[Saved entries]
►
-- ==== Sys2Proof/Certificates/Slice0/Obligations.lean ====
section
/-! DEFINITION. The statements for the provers. An instruction's statement is about `exec`, that is the body
`Dispatch(op)` the spec's rules write: the opcode fetch and the cycle charge have happened, so `R[P]` points past the
opcode. `StepRunsTheDecodedInstruction` ties them to the step. A statement whose rule rests on a decision of
spec/92_eei_decisions.md says so and names the log entry. -/

open Sys2Proof Sys2Proof.Machine

/-! ## Instructions 0x00 to 0x2F -/

/-- R100 (reading C10, D11: log entry 11): IDL takes back the advance of the opcode fetch and changes nothing else; so a
whole step of it with a cycle to spare leaves `R[P]` unchanged, `Cycles` down by 2, nothing else changed, and the
signal `none`. -/
def Obligations.IdlTakesBackTheFetch : Prop :=
  (∀ s : State, ∃ t, exec .idl s = .next t ∧ Stepped s.p 65535 s t ∧ SameAcc s t ∧ SameBut [s.p] s t) ∧
  ∀ s : State, s.memRead s.pc = 0#8 → 2 ≤ s.cycles →
    ∃ t, step s = .next t ∧ t.cycles = s.cycles - 2 ∧ t.signal = .none ∧ SameRegsBut [] s t ∧ SameMem s t ∧
      SameAcc s t ∧ SameControl s t ∧ SameLatches s t ∧ SameIO s t ∧ t.phase = s.phase ∧
      t.screenBase = s.screenBase ∧ t.scrollOffset = s.scrollOffset

/-- R101: LDN n, for n = 1 to 15, is the one byte 0x0n and loads `D` from the cell `R[n]` addresses without changing
`R[n]`. -/
def Obligations.LdnLoadsD : Prop :=
  CodedBy 0x0#4 Instr.ldnRows ∧ (∀ n : RegNo, n ≠ 0#4 ↔ ∃ q ∈ Instr.ldnRows, q.2 = n) ∧
  ∀ q ∈ Instr.ldnRows, ∀ s : State, ∃ t, exec q.1 s = .next t ∧
    t.d = s.memRead (s.reg q.2) ∧ t.df = s.df ∧ SameBut [] s t

/-- R102, R103: INC n adds and DEC n subtracts 1 modulo 65536. Which of 0x10 to 0x2F increments is decision D7 (log
entry 19). -/
def Obligations.IncAndDecStepTheRegister : Prop :=
  CodedBy 0x1#4 Instr.incRows ∧ EveryReg Instr.incRows ∧ CodedBy 0x2#4 Instr.decRows ∧ EveryReg Instr.decRows ∧
  (∀ q ∈ Instr.incRows, ∀ s : State, ∃ t, exec q.1 s = .next t ∧
    Stepped q.2 1 s t ∧ SameAcc s t ∧ SameBut [q.2] s t) ∧
  (∀ q ∈ Instr.decRows, ∀ s : State, ∃ t, exec q.1 s = .next t ∧
    Stepped q.2 65535 s t ∧ SameAcc s t ∧ SameBut [q.2] s t)

/-! ## Short branches -/

/-- R120 to R124, R129 to R132: a short branch on a register condition. The operand byte is always consumed; if the
condition holds only the low byte of `R[P]` is replaced, the high byte being the one after the operand fetch
(decision D9, log entry 12). -/
def Obligations.ShortBranchesOnRegisters : Prop :=
  ∀ q ∈ ([(.br, fun _ => true), (.bq, fun s => s.q), (.bz, fun s => decide (s.d.toNat = 0)), (.bdf, fun s => s.df),
      (.skp, fun _ => false), (.bnq, fun s => !s.q), (.bnz, fun s => decide (s.d.toNat ≠ 0)), (.bnf, fun s => !s.df)] :
      List ((Byte → Instr) × (State → Bool))),
    ∀ (b : Byte) (s : State), ∃ t, exec (q.1 b) s = .next t ∧
      (t.reg s.p).toNat =
        (if q.2 s then ((s.pc.toNat + 1) % 65536) / 256 * 256 + b.toNat else (s.pc.toNat + 1) % 65536) ∧
      SameAcc s t ∧ SameBut [s.p] s t

/-- R120, R125, R126, R133, R134, R335: B1 always branches and BN1 never does (flag 1 is hard-wired true); B2 and BN2
follow the parameter `EF2_LEVEL` (decision D10, log entry 3); no event. A taken branch replaces only the low byte of
`R[P]`, the high byte being the one after the operand fetch (decision D9, log entry 12). -/
def Obligations.BranchesOnFlagsOneAndTwo : Prop :=
  ∀ q ∈ ([(.b1, fun _ => true), (.bn1, fun _ => false), (.b2, fun s => s.config.ef2Level),
      (.bn2, fun s => !s.config.ef2Level)] : List ((Byte → Instr) × (State → Bool))),
    ∀ (b : Byte) (s : State), ∃ t, exec (q.1 b) s = .next t ∧
      (t.reg s.p).toNat =
        (if q.2 s then ((s.pc.toNat + 1) % 65536) / 256 * 256 + b.toNat else (s.pc.toNat + 1) % 65536) ∧
      SameAcc s t ∧ SameBut [s.p] s t

/-- R120, R127, R128, R135, R136, R336: a branch on flag 3 or 4 emits `KeypadSelect` of pad 1 or 2 once, takes one
answer of the host, and branches iff the answer is the level it tests, whatever the host answers (decision D10 for
the pads, log entry 4). A taken branch replaces only the low byte of `R[P]`, the high byte being the one after the
operand fetch (decision D9, log entry 12). -/
def Obligations.BranchesOnTheKeypads : Prop :=
  ∀ q ∈ ([(.b3, .pad1, true), (.bn3, .pad1, false), (.b4, .pad2, true), (.bn4, .pad2, false)] :
      List ((Byte → Instr) × Keypad × Bool)),
    ∀ (b : Byte) (s : State), ∃ t, exec (q.1 b) s = .next t ∧
      (∀ answer rest, s.keypadAnswers = answer :: rest → t.keypadAnswers = rest ∧
        (t.reg s.p).toNat = (if answer = q.2.2 then ((s.pc.toNat + 1) % 65536) / 256 * 256 + b.toNat
          else (s.pc.toNat + 1) % 65536)) ∧
      (s.keypadAnswers = [] → t.keypadAnswers = [] ∧
        (t.reg s.p).toNat = (if Config.keypadQuery s.keypadQueries q.2.1 s.keySel = q.2.2
          then ((s.pc.toNat + 1) % 65536) / 256 * 256 + b.toNat else (s.pc.toNat + 1) % 65536)) ∧
      t.trace = s.trace ++ [.keypadSelect q.2.1] ∧ t.keypadQueries = s.keypadQueries + 1 ∧
      SameRegsBut [s.p] s t ∧ SameMem s t ∧ SameAcc s t ∧ SameControl s t ∧ SameFrame s t ∧ SameLatches s t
◄
Would you output, from the records above, exactly the run of lines that starts at the line containing "t.screenBase = s.screenBase" and ends at the line containing "Instr.ldnRows, ∀ s", and only that run?

      t.screenBase = s.screenBase ∧ t.scrollOffset = s.scrollOffset

/-- R101: LDN n, for n = 1 to 15, is the one byte 0x0n and loads `D` from the cell `R[n]` addresses without changing
`R[n]`. -/
def Obligations.LdnLoadsD : Prop :=
  CodedBy 0x0#4 Instr.ldnRows ∧ (∀ n : RegNo, n ≠ 0#4 ↔ ∃ q ∈ Instr.ldnRows, q.2 = n) ∧
  ∀ q ∈ Instr.ldnRows, ∀ s : State, ∃ t, exec q.1 s = .next t ∧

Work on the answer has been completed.